Frankrijk en Duitsland tegen uitbreiding EU door onzekerheid Verdrag van Lissabon (en)

Met dank overgenomen van EUobserver (EUOBSERVER) i, gepubliceerd op maandag 30 maart 2009, 9:28.

EU foreign ministers meeting on Saturday (28 March) sought to reassure western Balkan countries on their EU future, but the bloc's heavyweights, France and Germany, reaffirmed their reluctance to accept further enlargement so long as the EU's own institutional future is in limbo.

"Clearly there will be no enlargement if there is no Lisbon treaty. Everybody knows it, so why not say it?" French foreign minister Bernard Kouchner was reported as saying by Reuters after the informal foreign ministers meeting in Hluboka Nad Vltavou in the Czech Republic.

The Lisbon treaty was designed to make the bloc more efficient in the aftermath of the two latest enlargements to 12 new countries, in 2004 and 2007.

It has still to be fully ratified by four EU countries – Ireland, Germany, Poland and the Czech Republic – in order to enter into force, following its rejection by Irish voters in June last year.

"We will not be in a position to accept new member states in the EU without the Lisbon treaty," German foreign ministry officials were also quoted as saying by Deutsche Welle on Saturday.

The French and German comments come after Germany's conservative Christian Democratic Union (CDU) - Chancellor Merkel's party - earlier this month adopted a platform for the upcoming European elections in June stating that "the consolidation of the identity and institutions of the European Union" must have "precedence over further EU accessions."

"There has been for a long time recognition that the Lisbon treaty is necessary before we have enlargement," Irish Europe minister Dick Roche also said.

EU ‘should learn from its history'

But other traditionally pro-enlargement EU states urged the bloc not to shut the door on the EU hopefuls.

"I think we have got to make the argument that the European Union should learn from its history and its history is that wider makes stronger," said British foreign secretary David Miliband.

Sweden's Carl Bildt expressed a similar opinion.
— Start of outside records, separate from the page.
-- ==== Sys2Proof/Certificates/Slice0/Obligations.lean ====
section
/-! DEFINITION. The statements for the provers. -/

open Sys2Proof Sys2Proof.Machine

/-! ## Steps and the whole machine -/

/-- A step takes the command at the front of the queue and runs it on the state with the rest of the queue. On an empty
queue the part idles: the model's choice (log 5). -/
def Obligations.StepRunsTheFrontCommand : Prop :=
  (∀ (c : Instr) (rest : List Instr) (s : State), s.pending = c :: rest → step s = exec c { s with pending := rest }) ∧
    ∀ s : State, s.pending = [] → step s = .next s

/-- Every command answers a next state and leaves the queue of commands; line time advances by one at a tick alone, modulo
2^32, and is 0 after a power-on reset (R17, R18); the inputs change by contact reports and the power-on reset alone, in
CONFIG as in RUN, and in CONFIG the events of the field change nothing else (R1, R3). That the pins are followed in CONFIG
is the model's reading (log 28), and that a timer's end is a command of its own, its choice (log 6). -/
def Obligations.TimeAndInputsMoveByTheirOwnCommands : Prop :=
  ∀ (i : Instr) (s : State), ∃ t, exec i s = .next t ∧ t.pending = s.pending ∧
    (s.mode = .config → fieldEvent i = true → t = { s with pins := t.pins }) ∧
    (i = .lineTimeTick → t.time = s.time + 1) ∧ (i = .powerOnReset → t.time = 0) ∧
    (i ≠ .lineTimeTick → i ≠ .powerOnReset → t.time = s.time) ∧
    (∀ f, f < 16 → (i = .contactReportOpen f → t.env.aux f = .opened) ∧ (i = .contactReportClosed f → t.env.aux f = .closed) ∧
      (i ≠ .contactReportOpen f → i ≠ .contactReportClosed f → t.env.aux f = s.env.aux f)) ∧
    (∀ pt, pt < 16 →
      (∀ c, i = .detectionContactChange pt .left c → t.env.leftContact pt = c ∧ t.env.rightContact pt = s.env.rightContact pt) ∧
      (∀ c, i = .detectionContactChange pt .right c → t.env.rightContact pt = c ∧ t.env.leftContact pt = s.env.leftContact pt) ∧
      ((∀ leg c, i ≠ .detectionContactChange pt leg c) →
        t.env.leftContact pt = s.env.leftContact pt ∧ t.env.rightContact pt = s.env.rightContact pt)) ∧
    ((∀ det side, i ≠ .detectorContactClosing det side ∧ i ≠ .detectorContactOpening det side) → i ≠ .powerOnReset →
      t.pins.detA = s.pins.detA ∧ t.pins.detB = s.pins.detB)

/-- In RUN the device state, the derived lists and the loaded tables stay, the settings of a feeder apart, through every
command but the resets and a frame (which may carry RESTART); in CONFIG the device stays in CONFIG through every command but
START_RUN and a frame (R1, R2). -/
def Obligations.RunKeepsTheLoadedTables : Prop :=
  ∀ (i : Instr) (s t : State), exec i s = .next t → i ≠ .powerOnReset → (∀ p tag, i ≠ .restart p tag) →
    (∀ p bytes, i ≠ .requestFrame p bytes) →
    (s.mode = .run →
      t.mode = .run ∧ t.derived = s.derived ∧ t.net.network = s.net.network ∧ t.net.sections = s.net.sections ∧
        t.net.detectors = s.net.detectors ∧ t.net.points = s.net.points ∧
        (∀ f, (look t.net.feeders f).map (fun r => (r.sec, r.bus, r.currentCh, r.busCh, r.lineCh)) =
          (look s.net.feeders f).map fun r => (r.sec, r.bus, r.currentCh, r.busCh, r.lineCh)) ∧
        ((∀ p tag f a, i ≠ .setProtection p tag f a) → t.net = s.net)) ∧
      (s.mode = .config → (∀ p tag, i ≠ .startRun p tag) → t.mode = .config ∧ t.derived = s.derived)

/-- Which commands may change what: vehicles and passes, measurements and latest values, the radio link, the drive link's
transaction, and the permits' numbers and sections. -/
def Obligations.BlocksChangeByTheirOwnCommands : Prop :=
  ∀ (i : Instr) (s t : State), exec i s = .next t →
    (movesVehicles i = false → t.blocks.vt = s.blocks.vt ∧ t.blocks.passes = s.blocks.passes) ∧
    (measures i = false → t.blocks.mq = s.blocks.mq ∧ t.blocks.sq.latest = s.blocks.sq.latest) ∧
    (worksRadio i = false →
      t.blocks.rlc =
        { s.blocks.rlc with txQueue := t.blocks.rlc.txQueue, txOverflow := t.blocks.rlc.txOverflow }) ∧
    (worksDriveLink i = false → t.blocks.dlc.link = s.blocks.dlc.link) ∧
    ((s.blocks.permits.map (·.number)).Nodup → i ≠ .powerOnReset → (∀ p bytes, i ≠ .requestFrame p bytes) →
      (∀ p tag, i ≠ .restart p tag) → (∀ p tag n secs, i ≠ .isolate p tag n secs) → (∀ p tag n, i ≠ .release p tag n) →
      t.blocks.permitNames = s.blocks.permitNames)
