-- ==== Sys2Proof/Tests/Slice0.lean ====
section
/-! SUPPORT. The package's own tests: what WellFormed refuses, the worked cases of the spec, one step of each command on a small
zone, and for each statement that has hypotheses a state and operands that meet them. -/

namespace Sys2Proof.Tests

set_option Elab.async false

open Sys2Proof Sys2Proof.Machine

/-! ## A small zone: the example of R18's chapter, with points and detectors of the later examples -/

/-- The settings of the examples' feeders. -/
def args : ProtectionArgs where
  tDead := 3000
  tSettle := 200
  tClose := 200
  tTrip := 100
  tReset := 60
  tStep := 3
  tStale := 20
  nRc := 3
  nLt := 2
  w := 4
  k := 6
  iInst := 6000
  iRev := 0
  dIset := 1500
  thetaAlarm := 30000
  thetaTrip := 31000
  rT := 20000
  rMin := 1500
  vBf := 500
  policy := 0

def settings : Settings := { toSettingNumbers := args.toSettingNumbers, policy := .hold }

/-- S4 fed by F4, S5 by F6 and F7, S6 by F8; P2 in S5 between D10, D12 and D13. -/
def tables : NetTables where
  network := some
    { busCount := 2, tMatch := 2000, tSilence := 60, tPoint := 4000, tHold := 120, radioGroup := 17, leakage := .notify }
  sections := put (put (put NetTables.empty.sections 4 ()) 5 ()) 6 ()
  feeders :=
    put (put (put (put NetTables.empty.feeders 4 ⟨4, 0, 0, 1, 2, settings⟩) 6 ⟨5, 0, 3, 4, 5, settings⟩)
      7 ⟨5, 1, 6, 7, 8, settings⟩) 8 ⟨6, 1, 9, 10, 11, settings⟩
  detectors :=
    put (put (put (put NetTables.empty.detectors 10 ⟨some 4, some 5⟩) 11 ⟨some 5, some 5⟩) 12 ⟨some 5, some 6⟩)
      13 ⟨some 5, none⟩
  points := put NetTables.empty.points 2 ⟨5, 10, 12, 13, .ab, .ab, .ab⟩

/-- CONFIG with the tables loaded, F4, F6 and F7 closed, P2 lying left, and the rests after the reset over. -/
def loaded : State :=
  let s := State.reset
  let pins : Pins :=
    { s.pins with
      aux := ((s.pins.aux.setIfInBounds 4 .closed).setIfInBounds 6 .closed).setIfInBounds 7 .closed
      leftDetection := s.pins.leftDetection.setIfInBounds 2 .closed }
  let b := s.blocks
  { s with
    time := 1000, net := tables, pins := pins
    blocks := { b with clc := { b.clc with rest := none }, dlc := { b.dlc with rest := none } } }

/-- The zone in RUN, nothing queued. -/
def zone : State := enterRun loaded

def at' (n : Nat) (s : State) : State := { s with time := BitVec.ofNat 32 n }

def atBlocks (g : Blocks → Blocks) (s : State) : State := s.onBlocks fun _ b => g b

def atFeeder (f : Nat) (g : Feeder → Feeder) : State → State := atBlocks fun b => b.amendFeeder f g

def atSection (sec : Nat) (g : SectionRec → SectionRec) : State → State := atBlocks fun b => b.amendSection sec g

def atPoint (g : Point → Point) : State → State := atBlocks fun b => b.amendPoint 2 g

def atPort (p : Port) (g : PortState → PortState) (s : State) : State := s.amendPort p g

def atSq (g : Sq → Sq) : State → State := atBlocks fun b => { b with sq := g b.sq }

def atRadio (g : Rlc → Rlc) : State → State := atBlocks fun b => { b with rlc := g b.rlc }

/-- A port's queue filled with replies. -/
def full (p : Port) : State → State :=
  atPort p fun ps => { ps with queue := List.replicate 32 (.reply ⟨0, 1, .done, false, .none⟩) }

/-- The contact of a feeder's breaker reads open. -/
def opened (f : Nat) (s : State) : State := { s with pins := { s.pins with aux := s.pins.aux.setIfInBounds f .opened } }

/-- The state after one command. -/
def after (i : Instr) (s : State) : State :=
  match exec i s with
  | .next t => t
  | .fault _ => s
  | .refused _ => s

/-- The code of the reply at a port's head. -/
def code (p : Port) (s : State) : Option ReplyCode :=
  match (s.port p).queue with
  | .reply r :: _ => some r.code
  | _ => none

/-- The kinds of the notices in a port's queue. -/
def kinds (p : Port) (s : State) : List NoticeKind :=
  (s.port p).queue.filterMap fun
    | .reply _ => none
    | .notice n => some n.body.kind

/-- What a feeder's state is. -/
def stateOf (f : Nat) (s : State) : Option FeederState := (s.blocks.feeder? f).map (·.state)

/-! ## What WellFormed refuses -/

/-- A request with a tag, and an identifier where it carries one, that one byte does not hold. -/
theorem test_wf_refuses_wide_tags :
    ∀ i ∈ ([.loadNetwork .works 256 ⟨1, 100, 5, 500, 0, 0, 0⟩, .loadSection .works 256 0, .loadFeeder .works 256 ⟨0, 0, 0, 0, 1, 2, args⟩,
      .loadDetector .works 256 0 0 1, .loadPoint .works 256 ⟨0, 0, 0, 1, 2, 0, 0, 0⟩, .startRun .works 256,
      .restart .works 256, .readStatus .works 256, .setMask .works 256 [], .setLineMode .works 256 0 0 0,
      .writeScan .dispatch 256 [] 0 0, .startScan .dispatch 256, .stopScan .dispatch 256, .resumeScan .dispatch 256,
      .calibrate .dispatch 256 0, .setMqThreshold .dispatch 256 1, .readMeasurements .dispatch 256 1,
      .closeFeeder .dispatch 256 0, .openFeeder .dispatch 256 0, .resetFeeder .dispatch 256 0] : List Instr) ++
      [.setProtection .dispatch 256 0 args, .readFeeder .dispatch 256 0, .isolate .works 256 1 [4], .release .works 256 1,
       .readPermit .works 256 1, .readSection .works 256 0, .reserve .traffic 256 0 0 0 1, .cancel .traffic 256 0 1,
       .flushPoint .traffic 256 0, .cancelVehicle .traffic 256 1, .holdPoint .works 256 0, .freePoint .works 256 0,
       .resetPoint .traffic 256 0, .readPoint .traffic 256 0, .retire .traffic 256 1, .readVehicle .traffic 256 1,
       .clearFault .traffic 256 1 0, .radioEnable .traffic 256 1 1, .flushRadio .traffic 256, .allStop .traffic 256],
      i.wf = false := by decide

theorem test_wf_refuses_wide_identifiers :
    ∀ i ∈ ([.loadSection .works 0 256, .loadFeeder .works 0 ⟨256, 0, 0, 0, 1, 2, args⟩, .loadDetector .works 0 256 0 1,
      .loadPoint .works 0 ⟨0, 0, 0, 1, 2, 0, 0, 256⟩, .setMask .works 0 [256], .setLineMode .works 0 0 256 0,
      .writeScan .dispatch 0 [] 256 0, .writeScan .dispatch 0 [⟨256, 0, 0, 0, 0, 0, 0, 0, 255⟩] 0 0,
      .writeScan .dispatch 0 [⟨0, 0, 0, 0, 32768, 0, 0, 0, 255⟩] 0 0,
      .writeScan .dispatch 0 [⟨0, 0, 0, 0, 0, 0, 65536, 0, 255⟩] 0 0, .calibrate .dispatch 0 256,
      .setMqThreshold .dispatch 0 256, .readMeasurements .dispatch 0 256, .closeFeeder .dispatch 0 256,
      .openFeeder .dispatch 0 256, .resetFeeder .dispatch 0 256, .setProtection .dispatch 0 256 args,
      .readFeeder .dispatch 0 256, .isolate .works 0 1 [256], .readSection .works 0 256] : List Instr) ++
      [.reserve .traffic 0 256 0 0 1, .reserve .traffic 0 0 256 0 1, .cancel .traffic 0 256 1, .flushPoint .traffic 0 256,
       .holdPoint .works 0 256, .freePoint .works 0 256, .resetPoint .traffic 0 256, .readPoint .traffic 0 256,
       .clearFault .traffic 0 1 256, .radioEnable .traffic 0 256 1],
      i.wf = false := by decide

theorem test_wf_refuses_wide_words :
    ∀ i ∈ ([.loadNetwork .works 0 ⟨1, 65536, 5, 500, 0, 0, 0⟩, .loadNetwork .works 0 ⟨256, 100, 5, 500, 0, 0, 0⟩,
      .setProtection .dispatch 0 0 { args with tDead := 65536 }, .setProtection .dispatch 0 0 { args with nRc := 256 },
      .setProtection .dispatch 0 0 { args with iInst := 32768 }, .setProtection .dispatch 0 0 { args with vBf := -1 },
      .setProtection .dispatch 0 0 { args with rT := -1 }, .setProtection .dispatch 0 0 { args with policy := 256 },
      .isolate .works 0 65536 [4], .release .works 0 65536, .readPermit .works 0 65536,
      .reserve .traffic 0 0 0 65536 1, .reserve .traffic 0 0 0 0 65536, .cancel .traffic 0 0 65536,
      .cancelVehicle .traffic 0 65536, .retire .traffic 0 65536, .readVehicle .traffic 0 65536,
      .clearFault .traffic 0 65536 0] : List Instr),
      i.wf = false := by decide
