-- ==== Sys2Proof/Machine/Agents.lean ====
section
/-! DEFINITION. One event of one agent (R19, R287, R288). An event whose agent has no step in the state it meets leaves
the state as it is (log 1). -/

namespace Sys2Proof.Machine

/-- The micro-writes of a command, in order; `INIT` is one indivisible step and has none (R67, R260). -/
def commandWrites : Instr → Option (List MicroWrite)
  | .init => none
  | .setMode mode => some (setModeWrites mode)
  | .setPalette index rgb => some (setPaletteWrites index rgb)
  | .setBackground rgb => some (setBackgroundWrites rgb)
  | .setBuffer ptr width height => some (setBufferWrites ptr width height)
  | .setOffset x y => some (setOffsetWrites x y)
  | .setTextbuffer ptr => some (setTextbufferWrites ptr)

/-- A command waits on the port and the host has none in progress: the host's commands never overlap (R177, R331). -/
def State.commandReady (s : State) : Bool := s.ports.cmdValid && s.hostPend.isEmpty

/-- The host's command on `CMD` is taken (R118) and `run` does what it does. A word with a reserved opcode changes no
state (R121 (a); log 13); while `RST` is asserted no command is accepted (R310, U20). -/
def takeWord (run : Instr → State → Host.Outcome State Fault Refusal) (s : State) : Host.Outcome State Fault Refusal :=
  if s.commandReady then
    if s.ports.rst then .refused .commandDuringReset
    else
      match decode s.ports.cmd with
      | .ok i => run i s.takeCommand
      | .error _ => .next s.takeCommand
  else .next s

/-- A command begun so that other agents may move between its micro-writes (R67). -/
def beginSplit (i : Instr) (s : State) : Host.Outcome State Fault Refusal :=
  match commandWrites i with
  | some ws => .next (s.setPend ws)
  | none => exec i s

/-- What one event does. -/
def runEvent (e : Event) (s : State) : Host.Outcome State Fault Refusal :=
  match e with
  | .drive d => .next (s.drivePort d)
  | .store a b => .next (s.storeByte a b)
  | .command => takeWord exec s
  | .commandSplit => takeWord beginSplit s
  | .microWrite => if s.ports.rst then .next s else .next s.nextMicro
  | .tick answers => if s.tickEnabled then .next (s.tick Config.hw answers) else .next s
  | .lineStart => if s.lineStartEnabled then lineStart s else .next s
  | .emit => if s.emitEnabled then emit s else .next s

/-- The event that happens next, and the state without it, one step later: the soonest of the schedule, or, once the
schedule is empty, any event, by the opaque `Config.schedule` (log 1). -/
def nextEvent (s : State) : Event × State :=
  match s.sched with
  | e :: rest => (e, { s with sched := rest, now := s.now + 1 })
  | [] => (Config.schedule s.now, { s with now := s.now + 1 })

end Sys2Proof.Machine
end

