/-- While `RST` is asserted a waiting command is not accepted, and no agent of the block has a step (R310; that the model
then refuses the command is the treatment of U20, log 15). -/
def Obligations.NothingRunsDuringReset : Prop :=
  ∀ s : State, s.ports.rst = true →
    (s.hostPend = [] → s.ports.cmdValid = true →
      runEvent .command s = .refused .commandDuringReset ∧ runEvent .commandSplit s = .refused .commandDuringReset) ∧
    runEvent .microWrite s = .next s ∧ runEvent .lineStart s = .next s ∧ runEvent .emit s = .next s ∧
    ∀ answers, runEvent (.tick answers) s = .next s

/-- A command split into its micro-writes, with nothing between them, does what the command taken whole does: one more
step per micro-write is all the difference (R67, R74). -/
def Obligations.SplitCommandEqualsWholeCommand : Prop :=
  ∀ (s : State) (i : Instr) (ws : List MicroWrite) (rest : List Event),
    s.hostPend = [] → s.ports.cmdValid = true → s.ports.rst = false → decode s.ports.cmd = .ok i →
    commandWrites i = some ws →
    ∃ t, Sys2Proof.core.run 1 { s with sched := .command :: rest } = .next t ∧
      Sys2Proof.core.run (1 + ws.length)
        { s with sched := .commandSplit :: (List.replicate ws.length .microWrite ++ rest) } =
          .next { t with now := t.now + ws.length }

/-- A palette command caught in part (R77, R325): both pipeline reads between its two word writes send the new primary
word with the old secondary word; both word writes between the two reads send the old primary word with the new
secondary word. The entry is whole afterwards. -/
def Obligations.PaletteEntryCanBeSentTorn : Prop :=
  ∀ (s : State) (i : PalIndex) (c : Rgb) (rest : List Event),
    s.emitEnabled = true → s.phase = false → s.lbEntry s.cur s.pos = indexOfPal i →
    s.hostPend = [.tabW0 i (entry Config.hw c).w0, .tabW1 i (entry Config.hw c).w1] →
    (∃ t, Sys2Proof.core.run 4 { s with sched := .microWrite :: .emit :: .emit :: .microWrite :: rest } = .next t ∧
      t.out64 = s.out64 ++ [(entry Config.hw c).w0, (s.tab.get (palSlot i)).w1] ∧
      t.tab.get (palSlot i) = entry Config.hw c ∧ t.hostPend = []) ∧
    (∃ t, Sys2Proof.core.run 4 { s with sched := .emit :: .microWrite :: .microWrite :: .emit :: rest } = .next t ∧
      t.out64 = s.out64 ++ [(s.tab.get (palSlot i)).w0, (entry Config.hw c).w1] ∧
      t.tab.get (palSlot i) = entry Config.hw c ∧ t.hostPend = [])

/-! ## The handler -/

/-- A tick on a reused line: the counters advance, the same buffer is re-armed, the interrupt is acknowledged, and nothing
else changes: no toggle, no read of memory, no element of a line buffer (R235). -/
def Obligations.ReusedLineTouchesNoBuffer : Prop :=
  ∀ (s : State) (answers : List (Addr × Byte)), s.tickEnabled = true →
    (modeInfo s.mode).doubleScanned = true → (if s.line = 524 then 0 else s.line + 1) % 2 = 1 →
    runEvent (.tick answers) s =
      .next { s with ticks := s.ticks + 1, line := s.line + 1, src := s.bufIdx, irqPend := false }

/-- A tick on a regenerated line (R230, R237): the buffer index toggles, the buffer it now names gets all 800 entries of
the line's layout, the other buffer is kept, `SRC` follows, the decoder's reads are made on visible lines only, and
nothing else changes. -/
def Obligations.RegeneratedLineFillsTheIdleBuffer : Prop :=
  ∀ (s : State) (answers : List (Addr × Byte)), s.tickEnabled = true →
    let L := if s.line = 524 then 0 else s.line + 1
    let v : Nat := if 490 ≤ L ∧ L ≤ 491 then 1 else 0
    ((modeInfo s.mode).doubleScanned = false ∨ L % 2 = 0) →
    ∃ t, runEvent (.tick answers) s = .next t ∧
      t.lb s.bufIdx = s.lb s.bufIdx ∧
      (∀ k : Fin 800, (t.lb (!s.bufIdx)).get k =
        if k.val < 96 then BitVec.ofNat 8 (251 + 2 * v)
        else if 144 ≤ k.val ∧ k.val < 784 ∧ L < 480 then
          decodePixel Config.hw s.sample L (memAnswer s.mem answers) (k.val - 144)
        else BitVec.ofNat 8 (252 + 2 * v)) ∧
      t.memReads = s.memReads ++ (if L < 480 then lineReads s.sample L else []) ∧
      t = { s with
            ticks := s.ticks + 1, line := L, bufIdx := !s.bufIdx, lb0 := t.lb0, lb1 := t.lb1, src := !s.bufIdx
            irqPend := false, memReads := t.memReads }

/-- An odd line has the blanking and V-sync state of the even line before it, so that reuse is safe on every odd line
(R234). -/
def Obligations.OddLinesShareTheirPairsBlanking : Prop :=
  ∀ L : Nat, L % 2 = 1 →
    (L < 480 ↔ L - 1 < 480) ∧ hsyncIndex L = hsyncIndex (L - 1) ∧ blankIndex L = blankIndex (L - 1)

/-- In IDLE and in FAILED neither the handler nor the pipeline has a step (R229). -/
def Obligations.OnlyRunningMachineMoves : Prop :=
  ∀ s : State, s.drv ≠ .running →
    runEvent .lineStart s = .next s ∧ runEvent .emit s = .next s ∧ ∀ answers, runEvent (.tick answers) s = .next s

/-! ## The pipeline -/

/-- `LINE_START` latches `SRC`, begins the line and raises the interrupt if it is enabled (R241). -/
def Obligations.LineStartLatchesTheSource : Prop :=
  ∀ s : State, s.lineStartEnabled = true → s.irqPend = false →
    runEvent .lineStart s = .next { s with cur := s.src, pos := 0, phase := false, irqPend := s.irqEn }

/-- A `LINE_START` while the interrupt is pending is a fault of the schedule (U4; the model's stop, log 12). -/
def Obligations.OverrunIsAFault : Prop :=
  ∀ s : State, s.lineStartEnabled = true → s.irqPend = true → runEvent .lineStart s = .fault .handlerOverrun

/-- `EMIT` in phase 0 fetches the index and sends the primary word; in phase 1 it sends the secondary word and finishes
the entry (R242). Index 255 is left out: it is the fault of U3 (log 14). -/
def Obligations.EmitSendsPrimaryThenSecondary : Prop :=
  (∀ s : State, s.emitEnabled = true → s.phase = false → s.lbEntry s.cur s.pos ≠ 255 →
    runEvent .emit s =
      .next { s with
        idx := s.lbEntry s.cur s.pos, out64 := s.out64 ++ [(s.tabEntry (s.lbEntry s.cur s.pos)).w0], phase := true }) ∧
  (∀ s : State, s.emitEnabled = true → s.phase = true → s.idx ≠ 255 →
    runEvent .emit s =
      .next { s with out64 := s.out64 ++ [(s.tabEntry s.idx).w1], phase := false, pos := s.pos + 1 }) ∧
  (∀ s : State, s.emitEnabled = true →
    ((s.phase = false ∧ s.lbEntry s.cur s.pos = 255) ∨ (s.phase = true ∧ s.idx = 255)) →
    runEvent .emit s = .fault .unassignedIndex)

/-- A word emitted adds its ten units to `OUT6`, code bit 0 first, and `PINS` then carries the last of them (R247, R42). -/
def Obligations.EmittedWordReachesThePins : Prop :=
  ∀ s t : State, s.emitEnabled = true → runEvent .emit s = .next t →
    ∃ w, t.out64 = s.out64 ++ [w] ∧ t.out6 = s.out6 ++ units w ∧ t.pins = w.extractLsb' 56 6

/-- One line contributes 1600 words: 1600 `EMIT`s from the start of a line send, for each of its 800 entries, the primary
and then the secondary word, and leave the line finished (R246). -/
def Obligations.LineStreamsSixteenHundredWords : Prop :=
  ∀ (s : State) (rest : List Event),
    s.drv = .running → s.pipeEn = true → s.ports.rst = false → s.pos = 0 → s.phase = false →
    (∀ k : Fin 800, (s.lb s.cur).get k ≠ 255) → s.sched = List.replicate 1600 .emit ++ rest →
    ∃ t, Sys2Proof.core.run 1600 s = .next t ∧
      t.out64 = s.out64 ++ s.lineWords s.cur ∧ (s.lineWords s.cur).length = 1600 ∧
      t = { s with
            out64 := t.out64, pos := 800, phase := false, idx := s.lbEntry s.cur 799, sched := rest
            now := s.now + 1600 }

/-- One line period in steady state (R248, R249): a `LINE_START`, 1600 `EMIT`s and one `TICK` after any `m` of them (R287)
stream the buffer `SRC` named before, with the table as it was, advance the counters by one line, and leave the machine
ready for the next line. -/
def Obligations.LinePeriodStreamsTheLatchedBuffer : Prop :=
  ∀ (s : State) (m : Nat) (answers : List (Addr × Byte)) (rest : List Event),
    s.Inv → s.drv = .running → s.ports.rst = false → s.pos = 800 → s.irqPend = false → m ≤ 1600 →
    s.sched = .lineStart :: (List.replicate m .emit ++ .tick answers :: (List.replicate (1600 - m) .emit ++ rest)) →
    ∃ t, Sys2Proof.core.run 1602 s = .next t ∧
      t.out64 = s.out64 ++ s.lineWords s.src ∧ t.cur = s.src ∧
      t.line = (if s.line = 524 then 0 else s.line + 1) ∧ t.ticks = s.ticks + 1 ∧
      t.pos = 800 ∧ t.phase = false ∧ t.irqPend = false ∧ t.drv = .running ∧ t.src = t.bufIdx ∧
      t.tab = s.tab ∧ t.sched = rest

/-! ## The Mode Decoder -/

/-- A text line (R199): cell by cell, the colours of R195, the glyph, the cursor over it and the blink attribute over
both; lines 400 and after are background. -/
def Obligations.TextLineShowsItsCells : Prop :=
  ∀ (p : Params) (cfg : Cfg) (L : Nat) (rd : Addr → Byte), (modeInfo cfg.mode).cls = .text →
    (400 ≤ L → ∀ X, decodePixel p cfg L rd X = indexOfPal p.bgIndex) ∧
    (L < 400 → ∀ c < 80, ∀ j < 8,
      let r := L / 16
      let gl := L % 16
      let a := cfg.textPtr + BitVec.ofNat 32 (2 * (r * 80 + c))
      let ch := rd a
      let attr := rd (a + 1)
      let hide := cfg.blinkEn = true ∧ attr.getLsbD 7 = true ∧ cfg.blinkPhase = true
      let curs := cfg.blinkPhase = true ∧ r = cfg.curRow.toNat ∧ c = cfg.curCol.toNat ∧ p.cursorFirst.val ≤ gl ∧
        gl ≤ p.cursorLast.val
      let lit := ¬ hide ∧ (curs ∨ (p.font ch (BitVec.ofNat 4 gl)).getLsbD (7 - j) = true)
      (lit → (decodePixel p cfg L rd (8 * c + j)).toNat = attr.toNat % 16) ∧
      (¬ lit → (decodePixel p cfg L rd (8 * c + j)).toNat =
        if cfg.blinkEn = true then attr.toNat / 16 % 8 else attr.toNat / 16))

/-- A packed pixel is its field of its byte, the leftmost pixel in the most significant bits (R112, R204). -/
def Obligations.PackedPixelIsItsField : Prop :=
  ∀ (bpp : Nat) (cfg : Cfg) (rd : Addr → Byte) (row col : Nat), bpp = 1 ∨ bpp = 2 ∨ bpp = 4 →
    let stride := (cfg.w.toNat * bpp + 7) / 8
    let byte := rd (cfg.fbPtr + BitVec.ofNat 32 (row * stride + col / (8 / bpp)))
    let k := col % (8 / bpp)
    (packedPixel bpp cfg rd row col).toNat = byte.toNat / 2 ^ (8 - bpp * (k + 1)) % 2 ^ bpp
"If we were to slam the door in their face, not that I say that that will happen, it will have devastating consequences for the region," he warned.

For his part, Czech foreign minister Karel Schwarzenberg, whose country presides over the EU until the end of June, said: "The [western] Balkans are a part of Europe and therefore they have to be a part of the EU too."

EU top diplomat Javier Solana and enlargement commissioner Olli Rehn also backed further enlargement.

Mr Solana warned the bloc against taking "the risk of political protectionism - what we call nationalism," while Mr Rehn stressed that enlargement should not be made "a scapegoat for other ills it is not responsible for."

Balkan warning

Also present at the two-day meeting were EU foreign ministers' counterparts from the western Balkan hopefuls and Turkey.

Serbian foreign ministers Vuk Jeremic said he "very much" hoped the EU would remain open "and that the peoples of the Western Balkans can look forward to their European future."

"Things will [otherwise] become very complicated in the western Balkans," he warned.

Currently, Croatia, Turkey and Macedonia hold the status of official candidates to join the EU, while the remaining western Balkan countries are all potential candidates.